In Bezug auf die Richtlinie zur Stärkung der Anwendung des Grundsatzes des gleichen Entgelts für Männer und Frauen bei gleicher oder gleichwertiger Arbeit durch Lohntransparenz und Durchsetzungsmechanismen wird der Standpunkt des Europäischen Parlaments in der ersten Lesung des ordentlichen Gesetzgebungsverfahrens erwartet. Außerdem trägt das Parlament durch seine Initiativberichte, Workshops und Anhörungen generell zur Entwicklung der Gleichstellungspolitik bei und lenkt die Aufmerksamkeit der anderen Organe auf spezifische Problemstellungen. Beispiele:

  • Im Mai 2022 berichtete der FEMM-Ausschuss über die Trilogverhandlungen zum Thema „Ausgewogene Vertretung von Frauen und Männern unter den nicht geschäftsführenden Direktoren/Aufsichtsratsmitgliedern börsennotierter Gesellschaften“.
  • Das Europäische Parlament hat seinen Standpunkt in erster Lesung zu diesem Vorschlag am 20. November 2013 angenommen.
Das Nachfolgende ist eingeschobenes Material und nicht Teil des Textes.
theorem execObjAlloc_kept (pv : Bool) (s : State) (r : Fin 128) :
    KeptBy pv s (execObjAlloc r s) := by
  dsimp only [execObjAlloc]
  have hk := Kept.refl pv s
  repeat' first
    | with_reducible apply KeptBy.next
    | with_reducible assumption
    | with_reducible apply State.withCur_kept
    | with_reducible apply State.admitStart_kept
    | with_reducible apply startAlloc_kept
    | split
    | with_reducible apply Kept.ite
    | with_reducible rfl
    | with_reducible exact fun x => x
    | with_reducible exact Nat.le_refl _
    | with_reducible exact List.prefix_rfl
    | with_reducible exact List.prefix_append _ _
    | with_reducible refine fun (hx : tabSorted _) => ?_
    | with_reducible apply tabSorted_map
    | with_reducible apply tabSorted_put
    | with_reducible apply tabSorted_erase
    | with_reducible apply tabSorted_filter
    | with_reducible exact tabSorted_nil
    | (show tabSorted _; assumption)
    | with_reducible exact ledgerOrdered_filter _
    | with_reducible exact fun hx => canon_filterRegs hx _
    | with_reducible exact fun _ _ => rfl
    | ((with_reducible refine fun _ _ => banks_map ?_ _ _) <;> exact fun _ _ => rfl)
    | exact fun _ => rfl
    | exact fun _ _ => rfl
    | (intro _ _ _)
    | (intro _ _)
    | dsimp only
    | dsimp only [id]
    | with_reducible apply Kept.upd

theorem startFree_kept {pv : Bool} {s0 s : State} (e : Entry) (hk : Kept pv s0 s) :
    Kept pv s0 (startFree e s) := by
  dsimp only [startFree]
  repeat' first
    | with_reducible assumption
    | with_reducible apply State.releaseObj_kept
    | with_reducible apply State.finish_kept
    | split
    | with_reducible apply Kept.ite

theorem execObjFree_kept (pv : Bool) (s : State) (r : Fin 128) :
    KeptBy pv s (execObjFree r s) := by
  dsimp only [execObjFree]
  have hk := Kept.refl pv s
  repeat' first
    | with_reducible apply KeptBy.next
    | with_reducible assumption
    | with_reducible apply State.modObj_kept
    | with_reducible apply State.withCur_kept
    | with_reducible apply State.admitStart_kept
    | with_reducible apply startFree_kept
    | split
    | with_reducible apply Kept.ite
    | with_reducible rfl
    | with_reducible exact fun x => x
    | with_reducible exact Nat.le_refl _
    | with_reducible exact List.prefix_rfl
    | with_reducible exact List.prefix_append _ _
    | with_reducible refine fun (hx : tabSorted _) => ?_
    | with_reducible apply tabSorted_map
    | with_reducible apply tabSorted_put
    | with_reducible apply tabSorted_erase
    | with_reducible apply tabSorted_filter
    | with_reducible exact tabSorted_nil
    | (show tabSorted _; assumption)
    | with_reducible exact ledgerOrdered_filter _
    | with_reducible exact fun hx => canon_filterRegs hx _
    | with_reducible exact fun _ _ => rfl
    | ((with_reducible refine fun _ _ => banks_map ?_ _ _) <;> exact fun _ _ => rfl)
    | exact fun _ => rfl
    | exact fun _ _ => rfl
    | (intro _ _ _)
    | (intro _ _)
    | dsimp only
    | dsimp only [id]
    | with_reducible apply Kept.upd

theorem startWrite_kept {pv : Bool} {s0 s : State} (e : Entry) (hk : Kept pv s0 s) :
    Kept pv s0 (startWrite e s) := by
  dsimp only [startWrite]
  repeat' first
    | with_reducible assumption
    | with_reducible apply State.emit_kept
    | exact Kept.ofEq ‹_› (by apply State.reserve_kept; assumption)
    | with_reducible apply State.reserve_kept
    | with_reducible apply State.modEntry_kept
    | with_reducible apply State.finish_kept
    | with_reducible apply State.start_kept
    | split
    | with_reducible apply Kept.ite
    | with_reducible rfl
    | with_reducible exact fun x => x
    | with_reducible exact Nat.le_refl _
    | with_reducible exact List.prefix_rfl
    | with_reducible exact List.prefix_append _ _
    | with_reducible refine fun (hx : tabSorted _) => ?_
    | with_reducible apply tabSorted_map
    | with_reducible apply tabSorted_put
    | with_reducible apply tabSorted_erase
    | with_reducible apply tabSorted_filter
    | with_reducible exact tabSorted_nil
    | (show tabSorted _; assumption)
    | with_reducible exact ledgerOrdered_filter _
    | with_reducible exact fun hx => canon_filterRegs hx _
    | with_reducible exact fun _ _ => rfl
    | ((with_reducible refine fun _ _ => banks_map ?_ _ _) <;> exact fun _ _ => rfl)
    | exact fun _ => rfl
    | exact fun _ _ => rfl
    | exact fun _ => rfl
    | with_reducible apply Kept.upd

theorem execObjWrite_kept (pv : Bool) (s : State) (r : Fin 128) :
    KeptBy pv s (execObjWrite r s) := by
  dsimp only [execObjWrite]
  have hk := Kept.refl pv s
  repeat' first
    | with_reducible apply KeptBy.next
    | with_reducible assumption
    | with_reducible apply State.withCur_kept
    | with_reducible apply State.admitStart_kept
    | with_reducible apply startWrite_kept
    | split
    | with_reducible apply Kept.ite
    | with_reducible rfl
    | with_reducible exact fun x => x
    | with_reducible exact Nat.le_refl _
    | with_reducible exact List.prefix_rfl
    | with_reducible exact List.prefix_append _ _
    | with_reducible refine fun (hx : tabSorted _) => ?_
    | with_reducible apply tabSorted_map
    | with_reducible apply tabSorted_put
    | with_reducible apply tabSorted_erase
    | with_reducible apply tabSorted_filter
    | with_reducible exact tabSorted_nil
    | (show tabSorted _; assumption)
    | with_reducible exact ledgerOrdered_filter _
    | with_reducible exact fun hx => canon_filterRegs hx _
    | with_reducible exact fun _ _ => rfl
    | ((with_reducible refine fun _ _ => banks_map ?_ _ _) <;> exact fun _ _ => rfl)
    | exact fun _ => rfl
    | exact fun _ _ => rfl
    | (intro _ _ _)
    | (intro _ _)
    | dsimp only
    | dsimp only [id]
    | with_reducible apply Kept.upd

theorem State.putWords_kept {pv : Bool} {s0 s : State} (e : Entry) (o : Obj) (bytes : Tab Byte) (spans : List (Nat × Nat)) (hk : Kept pv s0 s) :
    Kept pv s0 (State.putWords s e o bytes spans) := by
  dsimp only [State.putWords]
  repeat' first
    | with_reducible assumption
    | with_reducible apply State.modObj_kept
    | with_reducible apply State.rehome_kept
    | with_reducible apply Kept.foldl
    | with_reducible apply Kept.foldlPair
    | split
    | with_reducible apply Kept.ite
    | with_reducible rfl
    | with_reducible exact fun x => x
    | with_reducible exact Nat.le_refl _
    | with_reducible exact List.prefix_rfl
    | with_reducible exact List.prefix_append _ _
    | with_reducible refine fun (hx : tabSorted _) => ?_
    | with_reducible apply tabSorted_map
    | with_reducible apply tabSorted_put
    | with_reducible apply tabSorted_erase
    | with_reducible apply tabSorted_filter
    | with_reducible exact tabSorted_nil
    | (show tabSorted _; assumption)
    | with_reducible exact ledgerOrdered_filter _
    | with_reducible exact fun hx => canon_filterRegs hx _
    | with_reducible exact fun _ _ => rfl
    | ((with_reducible refine fun _ _ => banks_map ?_ _ _) <;> exact fun _ _ => rfl)
    | exact fun _ => rfl
    | exact fun _ _ => rfl
    | (refine ledgerOrdered_map fun e => ?_; split <;> first | rfl | (split <;> rfl))
    | (intro _ _ _)
    | (intro _ _)
    | dsimp only
    | dsimp only [id]
    | with_reducible apply Kept.upd

theorem State.settle_kept {pv : Bool} {s0 s : State} (e : Entry) (o : Obj) (status : Nat) (bytes : Tab Byte) (written : List Nat) (spans : List (Nat × Nat)) (hk : Kept pv s0 s) :
    Kept pv s0 (State.settle s e o status bytes written spans) := by
  dsimp only [State.settle]
  repeat' first
    | with_reducible assumption
    | with_reducible apply State.setObj_kept
    | with_reducible apply State.modObj_kept
    | with_reducible apply State.putWords_kept
    | split
    | with_reducible apply Kept.ite
    | with_reducible rfl
    | with_reducible exact fun x => x
    | with_reducible exact Nat.le_refl _
    | with_reducible exact List.prefix_rfl
    | with_reducible exact List.prefix_append _ _
    | with_reducible refine fun (hx : tabSorted _) => ?_
    | with_reducible apply tabSorted_map
    | with_reducible apply tabSorted_put
    | with_reducible apply tabSorted_erase
    | with_reducible apply tabSorted_filter
    | with_reducible exact tabSorted_nil
    | (show tabSorted _; assumption)
    | with_reducible exact ledgerOrdered_filter _
    | with_reducible exact fun hx => canon_filterRegs hx _
    | with_reducible exact fun _ _ => rfl
    | ((with_reducible refine fun _ _ => banks_map ?_ _ _) <;> exact fun _ _ => rfl)
    | exact fun _ => rfl
    | exact fun _ _ => rfl
    | with_reducible apply Kept.upd

theorem State.writeDone_kept {pv : Bool} {s0 s : State} (e : Entry) (data : HostRead) (hk : Kept pv s0 s) :
    Kept pv s0 (State.writeDone s e data) := by
  dsimp only [State.writeDone]
  repeat' first
    | with_reducible assumption
    | with_reducible apply State.logData_kept
    | with_reducible apply State.finish_kept
    | with_reducible apply State.settle_kept
    | split
    | with_reducible apply Kept.ite
    | with_reducible rfl
    | with_reducible exact fun x => x
    | with_reducible exact Nat.le_refl _
    | with_reducible exact List.prefix_rfl
    | with_reducible exact List.prefix_append _ _
    | with_reducible refine fun (hx : tabSorted _) => ?_
    | with_reducible apply tabSorted_map
    | with_reducible apply tabSorted_put
    | with_reducible apply tabSorted_erase
    | with_reducible apply tabSorted_filter
    | with_reducible exact tabSorted_nil
    | (show tabSorted _; assumption)
    | with_reducible exact ledgerOrdered_filter _
    | with_reducible exact fun hx => canon_filterRegs hx _
    | with_reducible exact fun _ _ => rfl
    | ((with_reducible refine fun _ _ => banks_map ?_ _ _) <;> exact fun _ _ => rfl)
    | exact fun _ => rfl
    | exact fun _ _ => rfl
    | with_reducible apply Kept.upd

theorem execObjWriteDone_kept (pv : Bool) (s : State) (id : Nat) (data : HostRead) :
    KeptBy pv s (execObjWriteDone id data s) := by
  dsimp only [execObjWriteDone]
  have hk := Kept.refl pv s
  repeat' first
    | with_reducible apply KeptBy.next
    | with_reducible assumption
    | with_reducible apply State.writeDone_kept
    | split
    | with_reducible apply Kept.ite
    | with_reducible rfl
    | with_reducible exact fun x => x
    | with_reducible exact Nat.le_refl _
    | with_reducible exact List.prefix_rfl
    | with_reducible exact List.prefix_append _ _
    | with_reducible refine fun (hx : tabSorted _) => ?_
    | with_reducible apply tabSorted_map
    | with_reducible apply tabSorted_put
    | with_reducible apply tabSorted_erase
    | with_reducible apply tabSorted_filter
    | with_reducible exact tabSorted_nil
    | (show tabSorted _; assumption)
    | with_reducible exact ledgerOrdered_filter _
    | with_reducible exact fun hx => canon_filterRegs hx _
    | with_reducible exact fun _ _ => rfl
    | ((with_reducible refine fun _ _ => banks_map ?_ _ _) <;> exact fun _ _ => rfl)
    | exact fun _ => rfl
    | exact fun _ _ => rfl
    | with_reducible apply Kept.upd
Bis der Rat seinen Standpunkt zu dem Vorschlag festgelegt hat, verging ein Jahrzehnt.
  • Die Situation änderte sich, als der französische Ratsvorsitz eine allgemeine Ausrichtung zu dem Text vorschlug, die am 14. März 2022 vom Rat angenommen wurde. Dies ebnete den Weg für die interinstitutionellen Verhandlungen.
  • Darüber hinaus veranstaltete der FEMM-Ausschuss gemeinsam mit dem Ausschuss für bürgerliche Freiheiten, Justiz und Inneres (LIBE) im Mai 2022 eine öffentliche Anhörung zum Thema „Bekämpfung von geschlechtsspezifischer Gewalt im Internet“. Die geschlechtsspezifische Gewalt im Internet ist eine ungehemmte Fortsetzung der zunehmenden Gewalt in unserer Gesellschaft, bei der die Täter meist anonym bleiben. Von Cyberkriminalität, Einschüchterungsversuchen, Mobbing, Stalking, Doxing, Belästigung und anderen Gewalttaten, die über das Internet, soziale Netzwerke und Sofortnachrichtenanwendungen begangen werden, sind hauptsächlich Frauen und Mädchen betroffen.
  • Die Ausschüsse FEMM und LIBE setzen sich seit Langem dafür ein, diese Probleme auf alle möglichen Weisen anzugehen. Vor der Prüfung des genannten Entwurfs einer Richtlinie zur Bekämpfung von Gewalt gegen Frauen und häuslicher Gewalt wurde diese neue gemeinsame Anhörung veranstaltet, um die Überlegungen der Mitgliedstaaten einfließen zu lassen und Wege und Mittel zur weiteren Verbesserung des bestehenden Rechtsrahmens vorzuschlagen.
  • Das Europäische Parlament ist auch intern bei der Tätigkeit all seiner Ausschüsse um die Integration der Geschlechterfrage bemüht[1]. Zu diesem Zweck wurden zwei Netzwerke für die Integration der Geschlechterfrage gegründet, die vom FEMM-Ausschuss koordiniert werden. Im Rahmen des Netzwerks der Vorsitzenden und stellvertretenden Vorsitzenden für die Integration der Geschlechterfrage kommen Mitglieder des Europäischen Parlaments zusammen, die sich für die Einführung einer geschlechtsspezifischen Dimension bei der Tätigkeit ihrer Ausschüsse einsetzen. Sie werden von einem Netzwerk von Verwaltungsräten, die für die Integration der Geschlechterfrage zuständig sind, unterstützt. Dem Netzwerk gehören Verwaltungsräte aus allen Ausschusssekretariaten an. Die Hochrangige Gruppe für die Gleichstellung der Geschlechter fördert Schulungs- und Sensibilisierungsmaßnahmen zur Integration der Geschlechterfrage für die Bediensteten des Europäischen Parlaments und der Fraktionen.

 

[1]Entschließung des Europäischen Parlaments vom 13. März 2003 zu Gender Mainstreaming im Europäischen Parlament (ABl. C 61E vom 10.3.2004, S. 384).